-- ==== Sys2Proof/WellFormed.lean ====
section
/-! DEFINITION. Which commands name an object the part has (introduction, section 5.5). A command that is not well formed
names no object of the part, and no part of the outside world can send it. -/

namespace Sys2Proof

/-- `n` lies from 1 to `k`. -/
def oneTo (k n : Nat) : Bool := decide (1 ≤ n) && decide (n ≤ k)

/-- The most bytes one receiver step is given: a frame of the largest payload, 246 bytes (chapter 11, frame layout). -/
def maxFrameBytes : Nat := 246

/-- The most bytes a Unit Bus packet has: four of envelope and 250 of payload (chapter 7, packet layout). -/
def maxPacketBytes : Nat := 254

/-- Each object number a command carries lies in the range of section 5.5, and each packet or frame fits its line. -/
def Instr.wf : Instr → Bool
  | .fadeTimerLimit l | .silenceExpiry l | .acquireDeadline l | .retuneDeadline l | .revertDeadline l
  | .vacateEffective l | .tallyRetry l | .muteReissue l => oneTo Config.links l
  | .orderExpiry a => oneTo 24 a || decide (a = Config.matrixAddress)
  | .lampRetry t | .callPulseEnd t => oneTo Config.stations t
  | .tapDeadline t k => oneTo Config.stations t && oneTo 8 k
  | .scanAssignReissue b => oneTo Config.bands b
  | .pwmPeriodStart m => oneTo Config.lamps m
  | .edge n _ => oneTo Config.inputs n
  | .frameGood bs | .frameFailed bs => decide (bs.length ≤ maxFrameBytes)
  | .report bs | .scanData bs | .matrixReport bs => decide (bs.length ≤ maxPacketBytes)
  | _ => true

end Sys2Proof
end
==
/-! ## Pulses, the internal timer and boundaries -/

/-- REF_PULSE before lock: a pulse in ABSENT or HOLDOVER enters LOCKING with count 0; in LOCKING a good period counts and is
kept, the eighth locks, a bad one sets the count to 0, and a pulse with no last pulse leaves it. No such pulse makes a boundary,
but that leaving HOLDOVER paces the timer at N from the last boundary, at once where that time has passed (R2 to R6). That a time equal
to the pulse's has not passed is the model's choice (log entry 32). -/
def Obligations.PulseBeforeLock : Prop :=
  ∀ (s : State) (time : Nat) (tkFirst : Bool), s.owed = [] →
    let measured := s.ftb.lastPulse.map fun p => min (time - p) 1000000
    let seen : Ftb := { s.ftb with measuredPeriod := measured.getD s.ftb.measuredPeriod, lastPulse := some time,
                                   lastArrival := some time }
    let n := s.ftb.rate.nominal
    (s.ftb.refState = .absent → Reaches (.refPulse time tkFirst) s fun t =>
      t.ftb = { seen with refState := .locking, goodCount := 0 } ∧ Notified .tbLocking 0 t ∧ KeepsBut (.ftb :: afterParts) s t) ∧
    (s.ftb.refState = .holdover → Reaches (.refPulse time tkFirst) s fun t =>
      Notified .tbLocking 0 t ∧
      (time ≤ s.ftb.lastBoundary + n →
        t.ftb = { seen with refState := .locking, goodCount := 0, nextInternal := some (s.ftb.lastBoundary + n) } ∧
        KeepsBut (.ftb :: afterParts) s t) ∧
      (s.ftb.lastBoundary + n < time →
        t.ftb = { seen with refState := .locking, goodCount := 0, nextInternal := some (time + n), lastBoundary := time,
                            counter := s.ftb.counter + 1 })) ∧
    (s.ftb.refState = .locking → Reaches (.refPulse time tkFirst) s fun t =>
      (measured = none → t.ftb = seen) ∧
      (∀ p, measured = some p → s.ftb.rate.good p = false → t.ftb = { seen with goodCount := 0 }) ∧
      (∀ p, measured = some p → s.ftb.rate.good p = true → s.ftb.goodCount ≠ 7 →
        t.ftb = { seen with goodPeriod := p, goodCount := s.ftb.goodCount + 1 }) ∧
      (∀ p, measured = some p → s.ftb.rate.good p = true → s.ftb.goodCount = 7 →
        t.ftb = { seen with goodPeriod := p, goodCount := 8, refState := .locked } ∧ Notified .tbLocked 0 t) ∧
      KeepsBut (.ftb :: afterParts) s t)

-- Exercise --
Using the data above, tally the lines that contain the string "Config" and state only the result.

-- Reply --
7